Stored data

== == ==

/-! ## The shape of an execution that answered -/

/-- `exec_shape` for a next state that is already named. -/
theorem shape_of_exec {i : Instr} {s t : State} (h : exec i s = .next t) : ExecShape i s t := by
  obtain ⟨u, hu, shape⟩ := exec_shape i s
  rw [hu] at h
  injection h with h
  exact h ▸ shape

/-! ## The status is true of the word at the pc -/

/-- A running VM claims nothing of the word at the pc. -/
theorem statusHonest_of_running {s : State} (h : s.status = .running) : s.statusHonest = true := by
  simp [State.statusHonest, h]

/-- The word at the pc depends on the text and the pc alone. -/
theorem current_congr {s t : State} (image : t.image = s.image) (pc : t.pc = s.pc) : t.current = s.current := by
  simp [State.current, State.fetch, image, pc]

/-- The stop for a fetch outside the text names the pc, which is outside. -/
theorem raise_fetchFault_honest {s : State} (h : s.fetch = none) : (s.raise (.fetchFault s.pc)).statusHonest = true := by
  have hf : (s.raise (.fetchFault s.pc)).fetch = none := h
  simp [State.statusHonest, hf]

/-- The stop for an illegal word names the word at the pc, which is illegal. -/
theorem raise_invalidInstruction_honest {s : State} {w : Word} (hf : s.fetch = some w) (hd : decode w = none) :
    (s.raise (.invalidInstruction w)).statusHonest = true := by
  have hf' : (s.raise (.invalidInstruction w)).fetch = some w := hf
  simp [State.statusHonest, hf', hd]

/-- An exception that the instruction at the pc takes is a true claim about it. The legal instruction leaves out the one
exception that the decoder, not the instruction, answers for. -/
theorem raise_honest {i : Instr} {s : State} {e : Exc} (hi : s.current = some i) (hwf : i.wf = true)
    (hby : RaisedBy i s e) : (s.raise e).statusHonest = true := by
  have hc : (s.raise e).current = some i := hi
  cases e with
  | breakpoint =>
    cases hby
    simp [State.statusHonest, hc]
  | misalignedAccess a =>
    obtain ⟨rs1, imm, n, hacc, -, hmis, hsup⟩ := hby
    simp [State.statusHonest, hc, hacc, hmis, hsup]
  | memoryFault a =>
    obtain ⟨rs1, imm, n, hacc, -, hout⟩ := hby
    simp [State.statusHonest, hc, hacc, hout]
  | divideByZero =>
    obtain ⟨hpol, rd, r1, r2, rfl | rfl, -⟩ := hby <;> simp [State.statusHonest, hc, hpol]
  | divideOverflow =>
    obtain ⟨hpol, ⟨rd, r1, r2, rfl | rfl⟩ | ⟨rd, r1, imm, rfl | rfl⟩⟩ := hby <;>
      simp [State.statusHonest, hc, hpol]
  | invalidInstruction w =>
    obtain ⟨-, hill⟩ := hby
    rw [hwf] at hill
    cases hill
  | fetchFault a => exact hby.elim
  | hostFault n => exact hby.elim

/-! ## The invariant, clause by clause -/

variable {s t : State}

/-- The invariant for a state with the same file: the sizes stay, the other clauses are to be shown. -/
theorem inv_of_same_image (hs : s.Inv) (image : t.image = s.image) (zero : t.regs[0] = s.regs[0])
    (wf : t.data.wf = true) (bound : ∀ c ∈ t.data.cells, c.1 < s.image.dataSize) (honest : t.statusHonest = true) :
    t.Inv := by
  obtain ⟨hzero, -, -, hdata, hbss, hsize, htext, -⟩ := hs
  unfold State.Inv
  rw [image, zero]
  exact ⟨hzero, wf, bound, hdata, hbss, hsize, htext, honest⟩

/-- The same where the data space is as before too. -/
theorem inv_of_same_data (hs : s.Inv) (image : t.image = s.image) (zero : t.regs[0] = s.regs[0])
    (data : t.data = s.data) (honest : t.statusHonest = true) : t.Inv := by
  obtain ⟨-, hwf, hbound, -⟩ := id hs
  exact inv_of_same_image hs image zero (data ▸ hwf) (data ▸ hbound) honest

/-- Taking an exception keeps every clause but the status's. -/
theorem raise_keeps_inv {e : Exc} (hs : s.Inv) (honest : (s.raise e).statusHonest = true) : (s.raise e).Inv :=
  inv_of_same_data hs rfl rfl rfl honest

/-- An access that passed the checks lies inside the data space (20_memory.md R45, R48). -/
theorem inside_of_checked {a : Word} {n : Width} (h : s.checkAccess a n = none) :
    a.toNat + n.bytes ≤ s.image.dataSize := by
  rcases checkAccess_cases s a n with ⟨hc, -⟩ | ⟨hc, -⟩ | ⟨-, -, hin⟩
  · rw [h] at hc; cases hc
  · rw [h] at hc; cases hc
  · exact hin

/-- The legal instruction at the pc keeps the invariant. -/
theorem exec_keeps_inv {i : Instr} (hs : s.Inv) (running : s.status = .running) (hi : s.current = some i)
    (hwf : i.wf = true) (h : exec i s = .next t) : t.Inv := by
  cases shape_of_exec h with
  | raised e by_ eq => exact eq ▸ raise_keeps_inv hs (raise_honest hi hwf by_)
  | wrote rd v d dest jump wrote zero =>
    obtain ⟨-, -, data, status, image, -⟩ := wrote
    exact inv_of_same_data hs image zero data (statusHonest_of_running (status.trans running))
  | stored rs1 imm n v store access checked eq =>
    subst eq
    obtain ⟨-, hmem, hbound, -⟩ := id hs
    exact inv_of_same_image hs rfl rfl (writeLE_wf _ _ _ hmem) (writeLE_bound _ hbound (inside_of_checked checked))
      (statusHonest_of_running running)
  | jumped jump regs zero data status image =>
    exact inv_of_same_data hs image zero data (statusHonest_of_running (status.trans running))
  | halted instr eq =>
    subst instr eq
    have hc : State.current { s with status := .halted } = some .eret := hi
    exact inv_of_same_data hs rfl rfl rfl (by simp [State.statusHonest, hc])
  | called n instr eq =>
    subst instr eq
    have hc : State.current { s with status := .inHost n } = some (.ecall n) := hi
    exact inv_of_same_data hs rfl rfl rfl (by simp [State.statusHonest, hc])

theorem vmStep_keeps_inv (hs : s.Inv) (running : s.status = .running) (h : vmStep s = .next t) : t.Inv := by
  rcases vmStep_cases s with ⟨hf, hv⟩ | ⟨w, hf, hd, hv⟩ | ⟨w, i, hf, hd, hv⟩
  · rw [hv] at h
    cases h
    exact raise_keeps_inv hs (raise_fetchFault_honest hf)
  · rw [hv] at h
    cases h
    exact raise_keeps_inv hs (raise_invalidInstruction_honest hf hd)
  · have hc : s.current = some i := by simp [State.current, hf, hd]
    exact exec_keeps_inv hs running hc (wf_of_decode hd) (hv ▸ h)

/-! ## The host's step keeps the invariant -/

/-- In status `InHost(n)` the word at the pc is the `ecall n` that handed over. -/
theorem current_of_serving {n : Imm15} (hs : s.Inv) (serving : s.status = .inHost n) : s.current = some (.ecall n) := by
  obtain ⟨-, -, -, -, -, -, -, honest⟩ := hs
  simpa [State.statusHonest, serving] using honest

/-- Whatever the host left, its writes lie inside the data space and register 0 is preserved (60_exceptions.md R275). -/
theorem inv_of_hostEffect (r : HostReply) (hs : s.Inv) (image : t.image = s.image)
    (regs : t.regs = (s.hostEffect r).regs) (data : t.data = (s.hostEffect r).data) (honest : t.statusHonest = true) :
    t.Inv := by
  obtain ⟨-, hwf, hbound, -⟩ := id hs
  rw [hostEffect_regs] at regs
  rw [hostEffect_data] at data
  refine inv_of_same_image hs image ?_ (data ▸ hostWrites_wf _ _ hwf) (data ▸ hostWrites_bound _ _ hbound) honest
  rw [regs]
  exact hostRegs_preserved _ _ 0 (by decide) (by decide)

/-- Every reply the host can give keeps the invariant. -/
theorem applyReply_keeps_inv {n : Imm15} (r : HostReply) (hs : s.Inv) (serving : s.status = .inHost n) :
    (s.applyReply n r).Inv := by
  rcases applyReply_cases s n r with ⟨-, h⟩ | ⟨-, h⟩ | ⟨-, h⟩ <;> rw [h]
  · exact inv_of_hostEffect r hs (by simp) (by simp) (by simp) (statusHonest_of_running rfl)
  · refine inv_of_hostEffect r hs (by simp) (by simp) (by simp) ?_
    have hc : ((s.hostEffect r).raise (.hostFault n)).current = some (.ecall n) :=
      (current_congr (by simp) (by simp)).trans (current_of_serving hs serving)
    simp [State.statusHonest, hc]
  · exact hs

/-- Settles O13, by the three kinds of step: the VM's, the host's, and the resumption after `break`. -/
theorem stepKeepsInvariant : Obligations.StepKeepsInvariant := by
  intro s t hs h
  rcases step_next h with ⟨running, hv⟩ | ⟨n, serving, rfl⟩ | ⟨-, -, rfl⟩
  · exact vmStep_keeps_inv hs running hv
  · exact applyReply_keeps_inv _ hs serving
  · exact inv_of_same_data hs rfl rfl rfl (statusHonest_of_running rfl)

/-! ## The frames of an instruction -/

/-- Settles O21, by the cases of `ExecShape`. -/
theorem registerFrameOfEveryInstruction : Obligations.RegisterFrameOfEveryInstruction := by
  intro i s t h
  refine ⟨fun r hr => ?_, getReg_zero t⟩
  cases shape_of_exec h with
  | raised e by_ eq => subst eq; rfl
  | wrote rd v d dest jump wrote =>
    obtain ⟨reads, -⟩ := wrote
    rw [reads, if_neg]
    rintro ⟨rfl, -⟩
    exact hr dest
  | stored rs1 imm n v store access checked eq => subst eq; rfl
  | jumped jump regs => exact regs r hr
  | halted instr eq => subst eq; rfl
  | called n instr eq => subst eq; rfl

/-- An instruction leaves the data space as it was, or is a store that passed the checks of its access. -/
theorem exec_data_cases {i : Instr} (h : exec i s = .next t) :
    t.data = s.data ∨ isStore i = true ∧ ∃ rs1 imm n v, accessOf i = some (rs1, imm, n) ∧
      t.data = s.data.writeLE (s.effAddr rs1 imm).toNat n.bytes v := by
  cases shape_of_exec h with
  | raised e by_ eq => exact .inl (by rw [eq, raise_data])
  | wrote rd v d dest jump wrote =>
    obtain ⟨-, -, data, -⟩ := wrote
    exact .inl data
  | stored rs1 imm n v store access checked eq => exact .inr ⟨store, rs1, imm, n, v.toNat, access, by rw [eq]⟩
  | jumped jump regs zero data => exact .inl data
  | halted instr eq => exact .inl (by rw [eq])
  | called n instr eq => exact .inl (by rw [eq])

== == ==

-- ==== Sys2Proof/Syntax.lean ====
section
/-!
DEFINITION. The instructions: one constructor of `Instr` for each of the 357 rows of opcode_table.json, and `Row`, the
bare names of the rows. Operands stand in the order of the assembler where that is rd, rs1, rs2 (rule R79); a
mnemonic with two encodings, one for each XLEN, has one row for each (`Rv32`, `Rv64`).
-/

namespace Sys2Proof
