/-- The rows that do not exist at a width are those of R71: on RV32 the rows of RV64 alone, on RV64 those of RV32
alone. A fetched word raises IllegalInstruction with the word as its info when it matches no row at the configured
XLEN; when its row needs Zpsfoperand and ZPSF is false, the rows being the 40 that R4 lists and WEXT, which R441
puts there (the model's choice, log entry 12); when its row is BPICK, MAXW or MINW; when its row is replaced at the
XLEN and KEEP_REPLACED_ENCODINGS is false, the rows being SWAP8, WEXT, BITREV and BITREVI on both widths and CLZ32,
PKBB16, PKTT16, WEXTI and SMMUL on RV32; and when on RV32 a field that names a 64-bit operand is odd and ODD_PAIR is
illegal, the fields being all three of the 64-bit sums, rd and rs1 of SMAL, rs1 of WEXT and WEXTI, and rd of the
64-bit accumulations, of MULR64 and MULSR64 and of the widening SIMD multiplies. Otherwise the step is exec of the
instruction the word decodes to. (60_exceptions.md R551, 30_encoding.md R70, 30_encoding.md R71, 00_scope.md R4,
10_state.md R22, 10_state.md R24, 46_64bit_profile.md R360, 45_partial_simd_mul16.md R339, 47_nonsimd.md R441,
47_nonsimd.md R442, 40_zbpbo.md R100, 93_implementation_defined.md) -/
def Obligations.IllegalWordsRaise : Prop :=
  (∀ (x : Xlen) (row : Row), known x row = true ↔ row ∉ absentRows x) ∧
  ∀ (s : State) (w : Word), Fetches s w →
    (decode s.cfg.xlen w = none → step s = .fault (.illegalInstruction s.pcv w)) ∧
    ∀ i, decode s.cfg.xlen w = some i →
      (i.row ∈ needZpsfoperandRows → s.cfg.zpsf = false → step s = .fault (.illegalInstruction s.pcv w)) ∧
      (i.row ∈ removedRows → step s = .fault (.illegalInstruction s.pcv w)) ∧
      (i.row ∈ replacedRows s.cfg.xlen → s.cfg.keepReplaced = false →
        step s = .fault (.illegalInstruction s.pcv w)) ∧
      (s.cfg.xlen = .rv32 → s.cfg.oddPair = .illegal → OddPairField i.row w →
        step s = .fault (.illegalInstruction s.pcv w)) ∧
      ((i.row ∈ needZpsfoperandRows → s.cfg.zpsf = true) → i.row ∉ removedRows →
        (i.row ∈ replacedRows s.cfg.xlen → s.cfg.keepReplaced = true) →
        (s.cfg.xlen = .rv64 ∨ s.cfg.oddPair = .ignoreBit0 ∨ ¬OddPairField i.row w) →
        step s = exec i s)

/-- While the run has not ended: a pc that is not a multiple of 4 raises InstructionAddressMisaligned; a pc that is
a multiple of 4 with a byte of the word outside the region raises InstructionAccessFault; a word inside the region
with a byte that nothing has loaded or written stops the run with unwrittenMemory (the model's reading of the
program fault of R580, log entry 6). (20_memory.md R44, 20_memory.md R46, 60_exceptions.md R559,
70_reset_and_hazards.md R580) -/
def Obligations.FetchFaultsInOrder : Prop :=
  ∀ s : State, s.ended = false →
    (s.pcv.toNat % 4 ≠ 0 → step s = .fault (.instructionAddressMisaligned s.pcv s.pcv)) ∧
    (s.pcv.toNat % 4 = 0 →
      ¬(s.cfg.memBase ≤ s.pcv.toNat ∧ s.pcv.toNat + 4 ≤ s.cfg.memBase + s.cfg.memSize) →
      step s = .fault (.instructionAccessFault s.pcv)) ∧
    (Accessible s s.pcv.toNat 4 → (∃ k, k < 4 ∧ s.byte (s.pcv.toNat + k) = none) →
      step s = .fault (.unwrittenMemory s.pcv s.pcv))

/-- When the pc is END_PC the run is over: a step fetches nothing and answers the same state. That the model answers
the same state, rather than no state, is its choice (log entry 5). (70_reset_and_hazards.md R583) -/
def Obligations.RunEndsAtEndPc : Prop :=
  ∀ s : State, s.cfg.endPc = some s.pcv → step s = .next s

== == ==

• WHAT THE TASK REQUIRES: Starting at the line above that contains "pc keeps the invariant. -/", write out each line exactly until the line that contains "the invariant -/" has been written, and stop there.

• COMPLETED EXERCISE:
/-- The legal instruction at the pc keeps the invariant. -/
theorem exec_keeps_inv {i : Instr} (hs : s.Inv) (running : s.status = .running) (hi : s.current = some i)
    (hwf : i.wf = true) (h : exec i s = .next t) : t.Inv := by
  cases shape_of_exec h with
  | raised e by_ eq => exact eq ▸ raise_keeps_inv hs (raise_honest hi hwf by_)
  | wrote rd v d dest jump wrote zero =>
    obtain ⟨-, -, data, status, image, -⟩ := wrote
    exact inv_of_same_data hs image zero data (statusHonest_of_running (status.trans running))
  | stored rs1 imm n v store access checked eq =>
    subst eq
    obtain ⟨-, hmem, hbound, -⟩ := id hs
    exact inv_of_same_image hs rfl rfl (writeLE_wf _ _ _ hmem) (writeLE_bound _ hbound (inside_of_checked checked))
      (statusHonest_of_running running)
  | jumped jump regs zero data status image =>
    exact inv_of_same_data hs image zero data (statusHonest_of_running (status.trans running))
  | halted instr eq =>
    subst instr eq
    have hc : State.current { s with status := .halted } = some .eret := hi
    exact inv_of_same_data hs rfl rfl rfl (by simp [State.statusHonest, hc])
  | called n instr eq =>
    subst instr eq
    have hc : State.current { s with status := .inHost n } = some (.ecall n) := hi
    exact inv_of_same_data hs rfl rfl rfl (by simp [State.statusHonest, hc])

theorem vmStep_keeps_inv (hs : s.Inv) (running : s.status = .running) (h : vmStep s = .next t) : t.Inv := by
  rcases vmStep_cases s with ⟨hf, hv⟩ | ⟨w, hf, hd, hv⟩ | ⟨w, i, hf, hd, hv⟩
  · rw [hv] at h
    cases h
    exact raise_keeps_inv hs (raise_fetchFault_honest hf)
  · rw [hv] at h
    cases h
    exact raise_keeps_inv hs (raise_invalidInstruction_honest hf hd)
  · have hc : s.current = some i := by simp [State.current, hf, hd]
    exact exec_keeps_inv hs running hc (wf_of_decode hd) (hv ▸ h)

/-! ## The host's step keeps the invariant -/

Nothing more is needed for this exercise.